Adversarial review before shipping. Three paths, each with distinct trade-offs:

• Subagent path (Claude Code, primary). Native sub-Claude via the Task tool — zero API keys, fresh context window, same model. Best when available.
• External API path (claude.ai, Codex, headless). Gemini (cross-model + cross-context) or Anthropic API (cross-context). Costs an incremental API call but gives genuine outside perspective.
• Self path (any environment). The caller assistant inhabits the adversary persona in a dedicated response. Zero cost, retains full subject-matter context from the conversation. Weaker at catching same-session confabulations than fresh-context adversaries, stronger at catching local-convention and factual errors the artifact glosses over. Not a strict downgrade — a different failure-mode profile.

The adversary='auto' resolution (default) picks gemini → claude → self based on available credentials. Callers in Claude Code still use prepare() + Task tool explicitly (subagent is strictly better than self in that environment, and auto-detection of Claude Code is brittle).
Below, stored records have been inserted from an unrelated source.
-- ==== Sys2Proof/Laws/Map.lean ====
section
/-!
SUPPORT. Sparse maps: what reading after a write gives, and that every map operation keeps the canonical form.
-/

namespace Sys2Proof.Machine.SMap

variable {V : Type}

theorem find?_insert_self (m : SMap V) (k : Nat) (v : V) : find? (insert m k v) k = some v := by
  induction m with
  | nil => simp [insert, find?]
  | cons e m ih =>
    obtain ⟨a, w⟩ := e
    simp only [insert]
    split
    · simp [find?]
    · split
      · simp [find?]
      · rename_i h1 h2
        simp [find?, h2, ih]

theorem find?_insert_ne (m : SMap V) {k j : Nat} (v : V) (h : j ≠ k) : find? (insert m k v) j = find? m j := by
  induction m with
  | nil => simp [insert, find?, h]
  | cons e m ih =>
    obtain ⟨a, w⟩ := e
    simp only [insert]
    split
    · simp [find?, h]
    · split
      · rename_i h1 h2
        subst h2
        simp [find?, h]
      · simp [find?, ih]

theorem find?_erase_self (m : SMap V) (k : Nat) : find? (erase m k) k = none := by
  induction m with
  | nil => rfl
  | cons e m ih =>
    obtain ⟨a, w⟩ := e
    simp only [erase]
    split
    · exact ih
    · rename_i h
      simp [find?, h, ih]

theorem find?_erase_ne (m : SMap V) {k j : Nat} (h : j ≠ k) : find? (erase m k) j = find? m j := by
  induction m with
  | nil => rfl
  | cons e m ih =>
    obtain ⟨a, w⟩ := e
    simp only [erase]
    split
    · rename_i h1
      subst h1
      simp [find?, h, ih]
    · simp [find?, ih]

/-- A key reads what was last written to it. -/
@[simp] theorem get_put_self [DecidableEq V] (d : V) (m : SMap V) (k : Nat) (v : V) : get d (put d m k v) k = v := by
  unfold get put
  split
  · rename_i h
    simp [find?_erase_self, h]
  · simp [find?_insert_self]

/-- A write leaves every other key alone. -/
theorem get_put_ne [DecidableEq V] (d d' : V) (m : SMap V) {k j : Nat} (v : V) (h : j ≠ k) : get d' (put d m k v) j = get d' m j := by
  unfold get put
  split
  · rw [find?_erase_ne m h]
  · rw [find?_insert_ne m v h]

theorem get_put [DecidableEq V] (d : V) (m : SMap V) (k j : Nat) (v : V) :
    get d (put d m k v) j = if j = k then v else get d m j := by
  split
  · rename_i h; subst h; simp
  · rename_i h; exact get_put_ne d d m v h

@[simp] theorem get_nil (d : V) (k : Nat) : get d ([] : SMap V) k = d := rfl

/-! ### The canonical form -/

/-- Every key of a map is above `k`. -/
def above (k : Nat) (m : SMap V) : Prop := ∀ e ∈ m, k < e.1

theorem rising_cons (a : Nat) (w : V) (m : SMap V) : rising ((a, w) :: m) = true ↔ above a m ∧ rising m = true := by
  induction m generalizing a w with
  | nil => simp [rising, above]
  | cons e m ih =>
    obtain ⟨b, x⟩ := e
    simp only [rising, Bool.and_eq_true, decide_eq_true_eq]
    constructor
    · rintro ⟨hab, hr⟩
      refine ⟨?_, hr⟩
      intro e he
      rcases List.mem_cons.1 he with rfl | he
      · exact hab
      · exact lt_trans hab (((ih b x).1 hr).1 e he)
    · rintro ⟨ha, hr⟩
      exact ⟨ha (b, x) (by simp), hr⟩

theorem above_insert {a : Nat} {m : SMap V} (k : Nat) (v : V) (h : above a m) (hk : a < k) : above a (insert m k v) := by
  induction m with
  | nil => intro e he; simp [insert] at he; subst he; exact hk
  | cons e m ih =>
    obtain ⟨b, w⟩ := e
    have hm : above a m := fun e he => h e (by simp [he])
    have hb : a < b := h (b, w) (by simp)
    intro e he
    simp only [insert] at he
    split at he
    · rcases List.mem_cons.1 he with rfl | he
      · exact hk
      · exact h e he
    · split at he
      · rcases List.mem_cons.1 he with rfl | he
        · exact hk
        · exact hm e he
      · rcases List.mem_cons.1 he with rfl | he
        · exact hb
        · exact ih hm e he

theorem rising_insert {m : SMap V} (k : Nat) (v : V) (h : rising m = true) : rising (insert m k v) = true := by
  induction m with
  | nil => rfl
  | cons e m ih =>
    obtain ⟨a, w⟩ := e
    obtain ⟨ha, hm⟩ := (rising_cons a w m).1 h
    simp only [insert]
    split
    · rename_i hk
      refine (rising_cons k v _).2 ⟨?_, h⟩
      intro e he
      rcases List.mem_cons.1 he with rfl | he
      · exact hk
      · exact lt_trans hk (ha e he)
    · split
      · rename_i h1 h2
        subst h2
        exact (rising_cons k v m).2 ⟨ha, hm⟩
      · rename_i h1 h2
        exact (rising_cons a w _).2 ⟨above_insert k v ha (by omega), ih hm⟩

theorem above_erase {a : Nat} {m : SMap V} (k : Nat) (h : above a m) : above a (erase m k) := by
  induction m with
  | nil => exact h
  | cons e m ih =>
    obtain ⟨b, w⟩ := e
    have hm : above a m := fun e he => h e (by simp [he])
    simp only [erase]
    split
    · exact ih hm
    · intro e he
      rcases List.mem_cons.1 he with rfl | he
      · exact h (b, w) (by simp)
      · exact ih hm e he

theorem rising_erase {m : SMap V} (k : Nat) (h : rising m = true) : rising (erase m k) = true := by
  induction m with
  | nil => rfl
  | cons e m ih =>
    obtain ⟨a, w⟩ := e
    obtain ⟨ha, hm⟩ := (rising_cons a w m).1 h
    simp only [erase]
    split
    · exact ih hm
    · exact (rising_cons a w _).2 ⟨above_erase k ha, ih hm⟩

theorem mem_erase {m : SMap V} {k : Nat} {e : Nat × V} (h : e ∈ erase m k) : e ∈ m := by
  induction m with
  | nil => exact h
  | cons x m ih =>
    obtain ⟨a, w⟩ := x
    simp only [erase] at h
    split at h
    · exact List.mem_cons_of_mem _ (ih h)
    · rcases List.mem_cons.1 h with rfl | h
      · simp
      · exact List.mem_cons_of_mem _ (ih h)

theorem mem_insert {m : SMap V} {k : Nat} {v : V} {e : Nat × V} (h : e ∈ insert m k v) : e = (k, v) ∨ e ∈ m := by
  induction m with
  | nil => simpa [insert] using h
  | cons x m ih =>
    obtain ⟨a, w⟩ := x
    simp only [insert] at h
    split at h
    · simpa using h
    · split at h
      · rcases List.mem_cons.1 h with h | h
        · exact .inl h
        · exact .inr (List.mem_cons_of_mem _ h)
      · rcases List.mem_cons.1 h with rfl | h
        · simp
        · rcases ih h with h | h
          · exact .inl h
          · exact .inr (List.mem_cons_of_mem _ h)

theorem wf_iff [DecidableEq V] (d : Nat → V) (m : SMap V) : wf d m = true ↔ rising m = true ∧ ∀ e ∈ m, e.2 ≠ d e.1 := by
  simp [wf]

/-- A write keeps the canonical form. -/
theorem wf_put [DecidableEq V] (d : V) {m : SMap V} (k : Nat) (v : V) (h : wf (fun _ => d) m = true) :
    wf (fun _ => d) (put d m k v) = true := by
  obtain ⟨hr, hd⟩ := (wf_iff _ m).1 h
  unfold put
  split
  · exact (wf_iff _ _).2 ⟨rising_erase k hr, fun e he => hd e (mem_erase he)⟩
  · rename_i hv
    refine (wf_iff _ _).2 ⟨rising_insert k v hr, fun e he => ?_⟩
    rcases mem_insert he with rfl | he
    · exact hv
    · exact hd e he

theorem rising_filter {m : SMap V} (p : Nat × V → Bool) (h : rising m = true) : rising (m.filter p) = true := by
  induction m with
  | nil => rfl
  | cons e m ih =>
    obtain ⟨a, w⟩ := e
    obtain ⟨ha, hm⟩ := (rising_cons a w m).1 h
    simp only [List.filter_cons]
    split
    · exact (rising_cons a w _).2 ⟨fun e he => ha e (List.mem_filter.1 he).1, ih hm⟩
    · exact ih hm

/-- Dropping entries keeps the canonical form. -/
theorem wf_keep [DecidableEq V] (d : Nat → V) {m : SMap V} (p : Nat → Bool) (h : wf d m = true) : wf d (keep p m) = true := by
  obtain ⟨hr, hd⟩ := (wf_iff d m).1 h
  exact (wf_iff d _).2 ⟨rising_filter _ hr, fun e he => hd e (List.mem_filter.1 he).1⟩

/-- In the canonical form an entry is listed under a key exactly when the key does not read as unlisted. -/
theorem find?_mem {m : SMap V} {k : Nat} {v : V} (h : find? m k = some v) : (k, v) ∈ m := by
  induction m with
  | nil => simp [find?] at h
  | cons e m ih =>
    obtain ⟨a, w⟩ := e
    simp only [find?] at h
    split at h
    · rename_i hk; subst hk; simp at h; simp [h]
    · exact List.mem_cons_of_mem _ (ih h)

end Sys2Proof.Machine.SMap
end

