@[simp] theorem dropPend_other (r : Reg) (i : Nat) (m : Word) :
    (s.dropPend r i m).regs = s.regs ∧ (s.dropPend r i m).time = s.time ∧ (s.dropPend r i m).cycle = s.cycle ∧
    (s.dropPend r i m).dev = s.dev ∧ (s.dropPend r i m).fns = s.fns ∧ (s.dropPend r i m).msix = s.msix ∧
    (s.dropPend r i m).msixWait = s.msixWait ∧ (s.dropPend r i m).tags = s.tags ∧ (s.dropPend r i m).links = s.links ∧
    (s.dropPend r i m).ide = s.ide ∧ (s.dropPend r i m).ideKeys = s.ideKeys ∧ (s.dropPend r i m).ideRanges = s.ideRanges ∧
    (s.dropPend r i m).does = s.does ∧ (s.dropPend r i m).faces = s.faces ∧ (s.dropPend r i m).facesNext = s.facesNext ∧
    (s.dropPend r i m).spans = s.spans ∧ (s.dropPend r i m).tlb = s.tlb ∧ (s.dropPend r i m).walks = s.walks ∧
    (s.dropPend r i m).stalled = s.stalled ∧ (s.dropPend r i m).invals = s.invals ∧ (s.dropPend r i m).logs = s.logs ∧
    (s.dropPend r i m).atsWait = s.atsWait ∧ (s.dropPend r i m).spanCmd = s.spanCmd ∧ (s.dropPend r i m).queues = s.queues ∧
    (s.dropPend r i m).cplDue = s.cplDue ∧ (s.dropPend r i m).rxIn = s.rxIn ∧ (s.dropPend r i m).mbx = s.mbx ∧
    (s.dropPend r i m).threads = s.threads ∧ (s.dropPend r i m).rails = s.rails ∧ (s.dropPend r i m).eqs = s.eqs ∧
    (s.dropPend r i m).held = s.held ∧ (s.dropPend r i m).code = s.code ∧ (s.dropPend r i m).codeLen = s.codeLen ∧
    (s.dropPend r i m).stallDone = s.stallDone ∧ (s.dropPend r i m).rld = s.rld ∧ (s.dropPend r i m).rldPoison = s.rldPoison ∧
    (s.dropPend r i m).dbase = s.dbase ∧ (s.dropPend r i m).dsize = s.dsize ∧ (s.dropPend r i m).holdBase = s.holdBase ∧
    (s.dropPend r i m).capFifo = s.capFifo ∧ (s.dropPend r i m).gnssRx = s.gnssRx ∧ (s.dropPend r i m).gnssTx = s.gnssTx ∧
    (s.dropPend r i m).spm = s.spm ∧ (s.dropPend r i m).spmPoison = s.spmPoison ∧ (s.dropPend r i m).bays = s.bays ∧
    (s.dropPend r i m).spmWait = s.spmWait ∧ (s.dropPend r i m).dmaCh = s.dmaCh ∧ (s.dropPend r i m).fcuBad = s.fcuBad ∧
    (s.dropPend r i m).dmaLast = s.dmaLast ∧ (s.dropPend r i m).recs = s.recs ∧ (s.dropPend r i m).bufCache = s.bufCache ∧
    (s.dropPend r i m).lostBufs = s.lostBufs ∧ (s.dropPend r i m).bpmWait = s.bpmWait ∧ (s.dropPend r i m).grants = s.grants ∧
    (s.dropPend r i m).sweep = s.sweep ∧ (s.dropPend r i m).locks = s.locks ∧ (s.dropPend r i m).cfgSeq = s.cfgSeq ∧
    (s.dropPend r i m).enterSeq = s.enterSeq ∧ (s.dropPend r i m).sec = s.sec ∧ (s.dropPend r i m).pwrSeq = s.pwrSeq ∧
    (s.dropPend r i m).slots = s.slots ∧ (s.dropPend r i m).fifo = s.fifo ∧ (s.dropPend r i m).holdQ = s.holdQ ∧
    (s.dropPend r i m).reentry = s.reentry ∧ (s.dropPend r i m).espLane = s.espLane ∧ (s.dropPend r i m).egress = s.egress ∧
    (s.dropPend r i m).flows = s.flows ∧ (s.dropPend r i m).l2 = s.l2 ∧ (s.dropPend r i m).encaps = s.encaps ∧
    (s.dropPend r i m).routes = s.routes ∧ (s.dropPend r i m).gens = s.gens ∧ (s.dropPend r i m).l2Bad = s.l2Bad ∧
    (s.dropPend r i m).encapBad = s.encapBad ∧ (s.dropPend r i m).counters = s.counters ∧ (s.dropPend r i m).fcache = s.fcache ∧
    (s.dropPend r i m).missBuf = s.missBuf ∧ (s.dropPend r i m).ipId = s.ipId ∧ (s.dropPend r i m).learnUsed = s.learnUsed ∧
    (s.dropPend r i m).evOver = s.evOver ∧ (s.dropPend r i m).tblRun = s.tblRun ∧ (s.dropPend r i m).tblEv = s.tblEv ∧
    (s.dropPend r i m).rules = s.rules ∧ (s.dropPend r i m).ruleBad = s.ruleBad ∧ (s.dropPend r i m).tmsQ = s.tmsQ ∧
    (s.dropPend r i m).nodes = s.nodes ∧ (s.dropPend r i m).ptrs = s.ptrs ∧ (s.dropPend r i m).arbiter = s.arbiter ∧
    (s.dropPend r i m).pols = s.pols ∧ (s.dropPend r i m).macs = s.macs ∧ (s.dropPend r i m).macCnt = s.macCnt ∧
    (s.dropPend r i m).macIn = s.macIn ∧ (s.dropPend r i m).portSeq = s.portSeq ∧ (s.dropPend r i m).fcReq = s.fcReq ∧
    (s.dropPend r i m).standbyUp = s.standbyUp ∧ (s.dropPend r i m).sas = s.sas ∧ (s.dropPend r i m).tim = s.tim ∧
    (s.dropPend r i m).supply = s.supply ∧ (s.dropPend r i m).aged = s.aged ∧ (s.dropPend r i m).teqSum = s.teqSum ∧
    (s.dropPend r i m).teqCount = s.teqCount ∧ (s.dropPend r i m).peakClear = s.peakClear ∧ (s.dropPend r i m).refLost = s.refLost ∧
    (s.dropPend r i m).ethLost = s.ethLost ∧ (s.dropPend r i m).aonPhase = s.aonPhase ∧ (s.dropPend r i m).dbgEnd = s.dbgEnd ∧
    (s.dropPend r i m).heldStep = s.heldStep ∧ (s.dropPend r i m).flashBusy = s.flashBusy ∧ (s.dropPend r i m).wakeLow = s.wakeLow ∧
    (s.dropPend r i m).pins = s.pins ∧ (s.dropPend r i m).board = s.board ∧ (s.dropPend r i m).vsAddr = s.vsAddr ∧
    (s.dropPend r i m).vsLo = s.vsLo ∧ (s.dropPend r i m).vsHi = s.vsHi ∧ (s.dropPend r i m).ring = s.ring ∧
    (s.dropPend r i m).out = s.out ∧ (s.dropPend r i m).free = s.free ∧ (s.dropPend r i m).pending = s.pending :=
  by refine ⟨?_, ?_, ?_, ?_, ?_, ?_, ?_, ?_, ?_, ?_, ?_, ?_, ?_, ?_, ?_, ?_, ?_, ?_, ?_, ?_, ?_, ?_, ?_, ?_, ?_, ?_, ?_, ?_, ?_, ?_, ?_, ?_, ?_, ?_, ?_, ?_, ?_, ?_, ?_, ?_, ?_, ?_, ?_, ?_, ?_, ?_, ?_, ?_, ?_, ?_, ?_, ?_, ?_, ?_, ?_, ?_, ?_, ?_, ?_, ?_, ?_, ?_, ?_, ?_, ?_, ?_, ?_, ?_, ?_, ?_, ?_, ?_, ?_, ?_, ?_, ?_, ?_, ?_, ?_, ?_, ?_, ?_, ?_, ?_, ?_, ?_, ?_, ?_, ?_, ?_, ?_, ?_, ?_, ?_, ?_, ?_, ?_, ?_, ?_, ?_, ?_, ?_, ?_, ?_, ?_, ?_, ?_, ?_, ?_, ?_, ?_, ?_, ?_, ?_, ?_, ?_, ?_⟩ <;> rfl
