-- ==== Sys2Proof/Laws/Ops.lean ====
section
/-!
SUPPORT. What each operation of Ops.lean can do, said once: registers and fields read after a write, held values, EVT bits and their
vectors, fault events, commands' ends, the wake of a domain that is ON, and an access to a register that may be reached at once.
-/

namespace Sys2Proof.Machine

/-- R28: two units of one aligned run of 128 never share a pseudo-channel, so the run covers all 128 of them. -/
theorem rldChannel_inj {u v : Nat} (run : u / 128 = v / 128)
    (h : Config.rldChannel u = Config.rldChannel v) : u = v := by
  unfold Config.rldChannel at h
  rw [run] at h
  have h := congrArg Fin.val (add_right_cancel h)
  simp only [Fin.ofNat] at h
  omega

theorem regKey_inj {r r' : Reg} {i i' : Nat} (h : regKey r i = regKey r' i') : r = r' ∧ i = i' := by
  have b (x : Reg) : x.ctorIdx < 512 := by cases x <;> decide
  have h1 := b r
  have h2 := b r'
  unfold regKey at h
  have e : r.ctorIdx = r'.ctorIdx := by omega
  refine ⟨?_, by omega⟩
  have g (x : Reg) : Reg.ofNat x.ctorIdx = x := by cases x <;> rfl
  rw [← g r, ← g r', e]

namespace State

variable (s : State)

@[simp] theorem reg_setReg (r : Reg) (i : Nat) (w : Word) : (s.setReg r i w).reg r i = w := by simp [reg, setReg]

/-- Another register, or another instance, reads as before. -/
theorem reg_setReg_ne {r r' : Reg} {i i' : Nat} (w : Word) (h : r' ≠ r ∨ i' ≠ i) : (s.setReg r i w).reg r' i' = s.reg r' i' := by
  unfold reg setReg
  refine SMap.get_put_ne _ _ _ _ fun e => ?_
  obtain ⟨h1, h2⟩ := regKey_inj e
  rcases h with h | h
  · exact h h1
  · exact h h2

theorem reg_setReg_if (r r' : Reg) (i i' : Nat) (w : Word) :
    (s.setReg r i w).reg r' i' = if r' = r ∧ i' = i then w else s.reg r' i' := by
  split
  · rename_i h
    obtain ⟨rfl, rfl⟩ := h
    simp
  · rename_i h
    exact s.reg_setReg_ne w (by tauto)

theorem reg_setFld (f : Fld) (i v : Nat) : (s.setFld f i v).reg f.reg i = setBits (s.reg f.reg i) f.lo f.width v := by simp [setFld]

theorem reg_setFld_ne {f : Fld} {r : Reg} {i i' : Nat} (v : Nat) (h : r ≠ f.reg ∨ i' ≠ i) : (s.setFld f i v).reg r i' = s.reg r i' :=
  s.reg_setReg_ne _ h

/-- A field reads what was written to it. -/
theorem fld_setFld (f : Fld) (i v : Nat) (h : f.lo + f.width ≤ 64) : (s.setFld f i v).fld f i = v % 2 ^ f.width := by
  unfold fld
  rw [reg_setFld]
  exact getBits_setBits_self _ _ _ _ h

/-- A field of another register, of another instance, or apart in the same word, keeps its value. -/
theorem fld_setFld_ne {f g : Fld} {i j : Nat} (v : Nat) (hf : f.lo + f.width ≤ 64)
    (h : g.reg ≠ f.reg ∨ j ≠ i ∨ g.lo + g.width ≤ f.lo ∨ f.lo + f.width ≤ g.lo) : (s.setFld f i v).fld g j = s.fld g j := by
  by_cases e : g.reg = f.reg ∧ j = i
  · obtain ⟨e1, rfl⟩ := e
    unfold fld
    rw [e1, reg_setFld]
    refine getBits_setBits_apart _ _ _ _ _ _ hf ?_
    tauto
  · unfold fld
    rw [s.reg_setFld_ne v (by tauto)]

theorem fld_setReg_ne {r : Reg} {g : Fld} {i j : Nat} (w : Word) (h : g.reg ≠ r ∨ j ≠ i) : (s.setReg r i w).fld g j = s.fld g j := by
  unfold fld
  rw [s.reg_setReg_ne w h]

theorem fld_setReg (g : Fld) (i : Nat) (w : Word) : (s.setReg g.reg i w).fld g i = getBits w g.lo g.width := by simp [fld]

/-- The registers that two writes leave do not depend on the other fields of the state. -/
theorem reg_congr {s t : State} (h : s.regs = t.regs) (r : Reg) (i : Nat) : s.reg r i = t.reg r i := by unfold reg; rw [h]

theorem fld_congr {s t : State} (h : s.regs = t.regs) (f : Fld) (i : Nat) : s.fld f i = t.fld f i := by unfold fld; rw [reg_congr h]

/-! ### Values that wait -/

/-- A held value is waiting, in the bits written and in those that waited before; a later value replaces an earlier one (R8). -/
theorem pend_hold (r : Reg) (i : Nat) (m v : Word) : (s.hold r i m v).pend r i =
    ⟨(s.pend r i).mask ||| m, merge m (s.pend r i).val v &&& ((s.pend r i).mask ||| m)⟩ := by
  simp [pend, hold]

/-- Boundary values take effect: the waiting bits of the mask are in the register, the others stay as they were (R7). -/
theorem reg_applyMask (r : Reg) (i : Nat) (m : Word) :
    (s.applyMask r i m).reg r i = merge ((s.pend r i).mask &&& m) (s.reg r i) (s.pend r i).val := by
  have h : (s.applyMask r i m).regs = (s.setReg r i (merge ((s.pend r i).mask &&& m) (s.reg r i) (s.pend r i).val)).regs := rfl
  rw [reg_congr h, reg_setReg]

/-! ### MSI-X and EVT registers (R77, R88, R533) -/

/-- Everything that a vector can change: PBA bits, waiting messages, the count of dropped ones, and what leaves the device. -/
theorem msixSend_frame (f : Fn) (v : Nat) : s.msixSend f v = { s with
    msix := (s.msixSend f v).msix, msixWait := (s.msixSend f v).msixWait, regs := (s.msixSend f v).regs, out := (s.msixSend f v).out } := by
  unfold msixSend
  dsimp only
  split
  · rfl
  · split
    · rfl
    · split
      · rfl
      · split
        · rfl
        · split <;> rfl

theorem mfVector_frame (v : Nat) : s.mfVector v = { s with
    msix := (s.mfVector v).msix, msixWait := (s.mfVector v).msixWait, regs := (s.mfVector v).regs, out := (s.mfVector v).out } := by
  unfold mfVector
  split
  · rfl
  · exact s.msixSend_frame .mf v

/-- A vector changes no register but HEP_DROP_CNT. -/
theorem reg_msixSend (f : Fn) (v : Nat) {r : Reg} {i : Nat} (h : r ≠ .HEP_DROP_CNT) : (s.msixSend f v).reg r i = s.reg r i := by
  unfold msixSend
  dsimp only
  split
  · rfl
  · split
    · rfl
    · split
      · exact s.reg_setFld_ne _ (.inl h)
      · split
        · rfl
        · split <;> rfl

theorem reg_mfVector (v : Nat) {r : Reg} {i : Nat} (h : r ≠ .HEP_DROP_CNT) : (s.mfVector v).reg r i = s.reg r i := by
  unfold mfVector
  split
  · rfl
  · exact s.reg_msixSend .mf v h

/-- An event sets its bit and no other register of its own. -/
theorem reg_setEvt (evt en vec : Reg) (i b : Nat) (h : evt ≠ .HEP_DROP_CNT) :
    (s.setEvt evt en vec i b).reg evt i = s.reg evt i ||| ((1 : Word) <<< b) := by
  unfold setEvt
  dsimp only
  split
  · rw [reg_mfVector _ _ h, reg_setReg]
  · rw [reg_setReg]

theorem reg_setEvt_ne {evt en vec r : Reg} {i j b : Nat} (h : r ≠ .HEP_DROP_CNT) (hr : r ≠ evt ∨ j ≠ i) :
    (s.setEvt evt en vec i b).reg r j = s.reg r j := by
  unfold setEvt
  dsimp only
  split
  · rw [reg_mfVector _ _ h, s.reg_setReg_ne _ hr]
  · rw [s.reg_setReg_ne _ hr]

theorem setEvt_frame (evt en vec : Reg) (i b : Nat) : s.setEvt evt en vec i b = { s with
    msix := (s.setEvt evt en vec i b).msix, msixWait := (s.setEvt evt en vec i b).msixWait,
    regs := (s.setEvt evt en vec i b).regs, out := (s.setEvt evt en vec i b).out } := by
  unfold setEvt
  dsimp only
  split
  · exact mfVector_frame _ _
  · rfl

/-! ### Commands' ends (R534) -/

theorem endCmd_frame (f g : Fld) (i code : Nat) (q : Seq) :
    s.endCmd f g i code q = { s with regs := (s.endCmd f g i code q).regs } := rfl

/-- LAST_RESULT and LAST_SEQ of a register read the code and the SEQ that a command ended with. -/
theorem fld_endCmd {f g : Fld} {i code : Nat} {q : Seq} (hf : f.lo + f.width ≤ 64) (hg : g.lo + g.width ≤ 64)
    (ha : f.lo + f.width ≤ g.lo ∨ g.lo + g.width ≤ f.lo) (hw : g.width = 16) (hc : code < 2 ^ f.width) :
    (s.endCmd f g i code q).fld f i = code ∧ (s.endCmd f g i code q).fld g i = q.toNat := by
  unfold endCmd
  constructor
  · rw [fld_setFld_ne _ _ hg (by tauto), fld_setFld _ _ _ _ hf, Nat.mod_eq_of_lt hc]
  · rw [fld_setFld _ _ _ _ hg, hw, Nat.mod_eq_of_lt q.isLt]

/-! ### Domains and the register ring (R62, R128, R494, R496) -/

/-- Nothing wakes a domain that is ON, or powers up already. -/
theorem wakeDom_on (work : Bool) (d : Nat) (h : s.domState d = 0 ∨ s.domState d = 3) : s.wakeDom work d = s := by
  unfold wakeDom
  rcases h with h | h <;> rw [h] <;> rfl

theorem wake_on (work : Bool) (d : Nat) (h : s.domOn d = true) : s.wake work d = s := by
  simp only [domOn, Bool.and_eq_true, Bool.or_eq_true, beq_iff_eq, decide_eq_true_eq] at h
  obtain ⟨h, p⟩ := h
  unfold wake
  by_cases g : 16 ≤ d
  · rw [if_pos g, s.wakeDom_on work _ (.inl (p.resolve_left (by omega))), s.wakeDom_on work _ (.inl h)]
  · rw [if_neg g, s.wakeDom_on work _ (.inl h)]

/-- A source of a Truss that is ON becomes pending and wakes nothing. -/
theorem sourceWake_on (t : Nat) (h : s.domOn (16 + t) = true) : s.sourceWake t = s := s.wake_on true _ h

/-- An access to what may be reached at once acts at once; a block that is held keeps it, in its place behind those that wait. -/
theorem ringTake_open (o : RingOp) (act : State → State) (h : s.ringOpen o.off = true) : s.ringTake o act = act s := by
  unfold ringOpen at h
  unfold ringTake
  cases e : offDomain o.off with
  | none => simp_all
  | some d =>
    simp only [e, Bool.and_eq_true, Bool.not_eq_true'] at h
    have hd : s.domState d = 0 := by
      have := h.2
      simp only [domOn, Bool.and_eq_true, beq_iff_eq] at this
      exact this.1
    simp [h.1, s.wake_on true d h.2, hd]

theorem ringTake_held (o : RingOp) (act : State → State) (h : s.ringHeld o.off = true) : s.ringTake o act = s.ringWait o := by
  unfold ringTake
  rw [if_pos h]

theorem onReg_open (r : Reg) (i : Nat) (w : Word) (act : State → State) (h : s.regOpen r i = true) : s.onReg r i w act = act s :=
  s.ringTake_open _ act h

theorem onRead_open (r : Reg) (i : Nat) (act : State → State) (e : Ecc) (h : s.regOpen r i = true) : s.onRead r i act e = act s :=
  s.ringTake_open _ act h

end State

end Sys2Proof.Machine
end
Inspired by VDD (dollspace.gay) and Grainulation's anti-rationalization patterns. The drill helper adopts the 5 Whys pattern from Tim Kellogg's open-strix writeup. The self-path persona-inhabitation move is kin to generative-thinking's inversion — commit to the mode before evaluating.

Profiles

Pick the profile matching your artifact. Read only the profile you need — each is self-contained with persona, anti-rationalization table, evaluation criteria, and adversary system prompt.

Profile	Use For	Iteration strategy	File
prose	Blog posts, essays, articles	parallel replay	references/prose.md
analysis	Research briefs, comparisons, synthesis	parallel replay	references/analysis.md
code	Scripts, implementations, PRs	parallel replay	references/code.md
recommendation	Technical decisions, architecture choices	parallel replay	references/recommendation.md
drill	5 Whys on one finding from a review	sequential deepen	references/drill.md

One engine, one surface, two iteration strategies. Review profiles iterate in parallel replay — each pass independent, novelty tracked for confabulation. Drill iterates in sequential deepen — each pass takes the chain so far and produces one more why-level until bedrock or max depth, followed by a synthesis pass that extracts root causes.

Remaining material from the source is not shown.